/-- LYR_CAP_CTRL (06_layer_composition.md R202). -/
def R.lyrCapCtrl (n : Nat) : Nat := 0x180000 + n * 0x1000 + 0x050
def F.lyrCapCtrl_pending : Fld := ⟨31, 31⟩
def F.lyrCapCtrl_refused : Fld := ⟨30, 30⟩
def F.lyrCapCtrl_bad_source : Fld := ⟨29, 29⟩
def F.lyrCapCtrl_last_reason : Fld := ⟨23, 16⟩
def F.lyrCapCtrl_commit : Fld := ⟨0, 0⟩

/-- CVU_CFG (08_check_values_core_samples_and_floor_images.md R235). -/
def R.cvuCfg (n : Nat) : Nat := 0x1C0000 + n * 0x1000 + 0x040
def F.cvuCfg_write_refused : Fld := ⟨31, 31⟩
def F.cvuCfg_refout : Fld := ⟨9, 9⟩
def F.cvuCfg_refin : Fld := ⟨8, 8⟩
def F.cvuCfg_width_m1 : Fld := ⟨4, 0⟩

/-- CVU_POLY (08_check_values_core_samples_and_floor_images.md R235). -/
def R.cvuPoly (n : Nat) : Nat := 0x1C0000 + n * 0x1000 + 0x044
def F.cvuPoly_poly : Fld := ⟨31, 0⟩

/-- CVU_INIT (08_check_values_core_samples_and_floor_images.md R235). -/
def R.cvuInit (n : Nat) : Nat := 0x1C0000 + n * 0x1000 + 0x048
def F.cvuInit_init : Fld := ⟨31, 0⟩

/-- CVU_XOROUT (08_check_values_core_samples_and_floor_images.md R235). -/
def R.cvuXorout (n : Nat) : Nat := 0x1C0000 + n * 0x1000 + 0x04C
def F.cvuXorout_xorout : Fld := ⟨31, 0⟩

/-- CVU_VALUE (08_check_values_core_samples_and_floor_images.md R235). -/
def R.cvuValue (n : Nat) : Nat := 0x1C0000 + n * 0x1000 + 0x050
def F.cvuValue_value : Fld := ⟨31, 0⟩

/-- CVU_FINAL (08_check_values_core_samples_and_floor_images.md R235). -/
def R.cvuFinal (n : Nat) : Nat := 0x1C0000 + n * 0x1000 + 0x054
def F.cvuFinal_final : Fld := ⟨31, 0⟩

/-- CVU_FEED (08_check_values_core_samples_and_floor_images.md R235). -/
def R.cvuFeed (n : Nat) : Nat := 0x1C0000 + n * 0x1000 + 0x058
def F.cvuFeed_source : Fld := ⟨31, 30⟩
def F.cvuFeed_slice : Fld := ⟨15, 8⟩
def F.cvuFeed_regions : Fld := ⟨7, 0⟩

/-- CVU_BYTES (08_check_values_core_samples_and_floor_images.md R235). -/
def R.cvuBytes (n : Nat) : Nat := 0x1C0000 + n * 0x1000 + 0x05C
def F.cvuBytes_bytes : Fld := ⟨31, 0⟩

/-- CSR_CTRL (08_check_values_core_samples_and_floor_images.md R241). -/
def R.csrCtrl (n : Nat) : Nat := 0x1E0000 + n * 0x1000 + 0x040
def F.csrCtrl_unit : Fld := ⟨20, 16⟩
def F.csrCtrl_layer : Fld := ⟨13, 8⟩
def F.csrCtrl_enable : Fld := ⟨0, 0⟩

/-- CSR_POS (08_check_values_core_samples_and_floor_images.md R241). -/
def R.csrPos (n : Nat) : Nat := 0x1E0000 + n * 0x1000 + 0x044
def F.csrPos_y : Fld := ⟨31, 16⟩
def F.csrPos_x : Fld := ⟨15, 0⟩

/-- CSR_SIZE (08_check_values_core_samples_and_floor_images.md R241). -/
def R.csrSize (n : Nat) : Nat := 0x1E0000 + n * 0x1000 + 0x048
def F.csrSize_h : Fld := ⟨31, 16⟩
def F.csrSize_w : Fld := ⟨15, 0⟩

/-- CSR_EXPECT (08_check_values_core_samples_and_floor_images.md R241). -/
def R.csrExpect (n : Nat) : Nat := 0x1E0000 + n * 0x1000 + 0x04C
def F.csrExpect_expect : Fld := ⟨31, 0⟩

/-- CSR_LAT_CTRL (08_check_values_core_samples_and_floor_images.md R241). -/
def R.csrLatCtrl (n : Nat) : Nat := 0x1E0000 + n * 0x1000 + 0x050
def F.csrLatCtrl_v : Fld := ⟨31, 0⟩

/-- CSR_LAT_POS (08_check_values_core_samples_and_floor_images.md R241). -/
def R.csrLatPos (n : Nat) : Nat := 0x1E0000 + n * 0x1000 + 0x054
def F.csrLatPos_v : Fld := ⟨31, 0⟩

/-- CSR_LAT_SIZE (08_check_values_core_samples_and_floor_images.md R241). -/
def R.csrLatSize (n : Nat) : Nat := 0x1E0000 + n * 0x1000 + 0x058
def F.csrLatSize_v : Fld := ⟨31, 0⟩

/-- CSR_LAT_EXPECT (08_check_values_core_samples_and_floor_images.md R241). -/
def R.csrLatExpect (n : Nat) : Nat := 0x1E0000 + n * 0x1000 + 0x05C
def F.csrLatExpect_v : Fld := ⟨31, 0⟩

/-- CSR_RESULT (08_check_values_core_samples_and_floor_images.md R241). -/
def R.csrResult (n : Nat) : Nat := 0x1E0000 + n * 0x1000 + 0x060
def F.csrResult_v : Fld := ⟨31, 0⟩

/-- CSR_RESULT_FRAME (08_check_values_core_samples_and_floor_images.md R241). -/
def R.csrResultFrame (n : Nat) : Nat := 0x1E0000 + n * 0x1000 + 0x064
def F.csrResultFrame_v : Fld := ⟨31, 0⟩

/-- CSR_STATE (08_check_values_core_samples_and_floor_images.md R241). -/
def R.csrState (n : Nat) : Nat := 0x1E0000 + n * 0x1000 + 0x068
def F.csrState_unit : Fld := ⟨23, 16⟩
def F.csrState_state : Fld := ⟨2, 0⟩

/-- CSR_MISMATCHES (08_check_values_core_samples_and_floor_images.md R249). -/
def R.csrMismatches (n : Nat) : Nat := 0x1E0000 + n * 0x1000 + 0x06C
def F.csrMismatches_n : Fld := ⟨31, 0⟩

/-- TCP_PIN_SEL (09_capacitive_touch.md R258). -/
def R.tcpPinSel : Nat := 0x260000 + 0x040
def F.tcpPinSel_pin : Fld := ⟨8, 0⟩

● **Task brief**: Transcribe the full listing, matching it exactly.

● **Response for this exercise**:
/-- LYR_CAP_CTRL (06_layer_composition.md R202). -/
def R.lyrCapCtrl (n : Nat) : Nat := 0x180000 + n * 0x1000 + 0x050
def F.lyrCapCtrl_pending : Fld := ⟨31, 31⟩
def F.lyrCapCtrl_refused : Fld := ⟨30, 30⟩
def F.lyrCapCtrl_bad_source : Fld := ⟨29, 29⟩
def F.lyrCapCtrl_last_reason : Fld := ⟨23, 16⟩
def F.lyrCapCtrl_commit : Fld := ⟨0, 0⟩

/-- CVU_CFG (08_check_values_core_samples_and_floor_images.md R235). -/
def R.cvuCfg (n : Nat) : Nat := 0x1C0000 + n * 0x1000 + 0x040
def F.cvuCfg_write_refused : Fld := ⟨31, 31⟩
def F.cvuCfg_refout : Fld := ⟨9, 9⟩
def F.cvuCfg_refin : Fld := ⟨8, 8⟩
def F.cvuCfg_width_m1 : Fld := ⟨4, 0⟩

/-- CVU_POLY (08_check_values_core_samples_and_floor_images.md R235). -/
def R.cvuPoly (n : Nat) : Nat := 0x1C0000 + n * 0x1000 + 0x044
def F.cvuPoly_poly : Fld := ⟨31, 0⟩

/-- CVU_INIT (08_check_values_core_samples_and_floor_images.md R235). -/
def R.cvuInit (n : Nat) : Nat := 0x1C0000 + n * 0x1000 + 0x048
def F.cvuInit_init : Fld := ⟨31, 0⟩

/-- CVU_XOROUT (08_check_values_core_samples_and_floor_images.md R235). -/
def R.cvuXorout (n : Nat) : Nat := 0x1C0000 + n * 0x1000 + 0x04C
def F.cvuXorout_xorout : Fld := ⟨31, 0⟩

/-- CVU_VALUE (08_check_values_core_samples_and_floor_images.md R235). -/
def R.cvuValue (n : Nat) : Nat := 0x1C0000 + n * 0x1000 + 0x050
def F.cvuValue_value : Fld := ⟨31, 0⟩

/-- CVU_FINAL (08_check_values_core_samples_and_floor_images.md R235). -/
def R.cvuFinal (n : Nat) : Nat := 0x1C0000 + n * 0x1000 + 0x054
def F.cvuFinal_final : Fld := ⟨31, 0⟩

/-- CVU_FEED (08_check_values_core_samples_and_floor_images.md R235). -/
def R.cvuFeed (n : Nat) : Nat := 0x1C0000 + n * 0x1000 + 0x058
def F.cvuFeed_source : Fld := ⟨31, 30⟩
def F.cvuFeed_slice : Fld := ⟨15, 8⟩
def F.cvuFeed_regions : Fld := ⟨7, 0⟩

/-- CVU_BYTES (08_check_values_core_samples_and_floor_images.md R235). -/
def R.cvuBytes (n : Nat) : Nat := 0x1C0000 + n * 0x1000 + 0x05C
def F.cvuBytes_bytes : Fld := ⟨31, 0⟩

/-- CSR_CTRL (08_check_values_core_samples_and_floor_images.md R241). -/
def R.csrCtrl (n : Nat) : Nat := 0x1E0000 + n * 0x1000 + 0x040
def F.csrCtrl_unit : Fld := ⟨20, 16⟩
def F.csrCtrl_layer : Fld := ⟨13, 8⟩
def F.csrCtrl_enable : Fld := ⟨0, 0⟩

/-- CSR_POS (08_check_values_core_samples_and_floor_images.md R241). -/
def R.csrPos (n : Nat) : Nat := 0x1E0000 + n * 0x1000 + 0x044
def F.csrPos_y : Fld := ⟨31, 16⟩
def F.csrPos_x : Fld := ⟨15, 0⟩

/-- CSR_SIZE (08_check_values_core_samples_and_floor_images.md R241). -/
def R.csrSize (n : Nat) : Nat := 0x1E0000 + n * 0x1000 + 0x048
def F.csrSize_h : Fld := ⟨31, 16⟩
def F.csrSize_w : Fld := ⟨15, 0⟩

/-- CSR_EXPECT (08_check_values_core_samples_and_floor_images.md R241). -/
def R.csrExpect (n : Nat) : Nat := 0x1E0000 + n * 0x1000 + 0x04C
def F.csrExpect_expect : Fld := ⟨31, 0⟩

/-- CSR_LAT_CTRL (08_check_values_core_samples_and_floor_images.md R241). -/
def R.csrLatCtrl (n : Nat) : Nat := 0x1E0000 + n * 0x1000 + 0x050
def F.csrLatCtrl_v : Fld := ⟨31, 0⟩

/-- CSR_LAT_POS (08_check_values_core_samples_and_floor_images.md R241). -/
def R.csrLatPos (n : Nat) : Nat := 0x1E0000 + n * 0x1000 + 0x054
def F.csrLatPos_v : Fld := ⟨31, 0⟩

/-- CSR_LAT_SIZE (08_check_values_core_samples_and_floor_images.md R241). -/
def R.csrLatSize (n : Nat) : Nat := 0x1E0000 + n * 0x1000 + 0x058
def F.csrLatSize_v : Fld := ⟨31, 0⟩

/-- CSR_LAT_EXPECT (08_check_values_core_samples_and_floor_images.md R241). -/
def R.csrLatExpect (n : Nat) : Nat := 0x1E0000 + n * 0x1000 + 0x05C
def F.csrLatExpect_v : Fld := ⟨31, 0⟩

/-- CSR_RESULT (08_check_values_core_samples_and_floor_images.md R241). -/
def R.csrResult (n : Nat) : Nat := 0x1E0000 + n * 0x1000 + 0x060
def F.csrResult_v : Fld := ⟨31, 0⟩

/-- CSR_RESULT_FRAME (08_check_values_core_samples_and_floor_images.md R241). -/
def R.csrResultFrame (n : Nat) : Nat := 0x1E0000 + n * 0x1000 + 0x064
def F.csrResultFrame_v : Fld := ⟨31, 0⟩

/-- CSR_STATE (08_check_values_core_samples_and_floor_images.md R241). -/
def R.csrState (n : Nat) : Nat := 0x1E0000 + n * 0x1000 + 0x068
def F.csrState_unit : Fld := ⟨23, 16⟩
def F.csrState_state : Fld := ⟨2, 0⟩

/-- CSR_MISMATCHES (08_check_values_core_samples_and_floor_images.md R249). -/
def R.csrMismatches (n : Nat) : Nat := 0x1E0000 + n * 0x1000 + 0x06C
def F.csrMismatches_n : Fld := ⟨31, 0⟩

/-- TCP_PIN_SEL (09_capacitive_touch.md R258). -/
def R.tcpPinSel : Nat := 0x260000 + 0x040
def F.tcpPinSel_pin : Fld := ⟨8, 0⟩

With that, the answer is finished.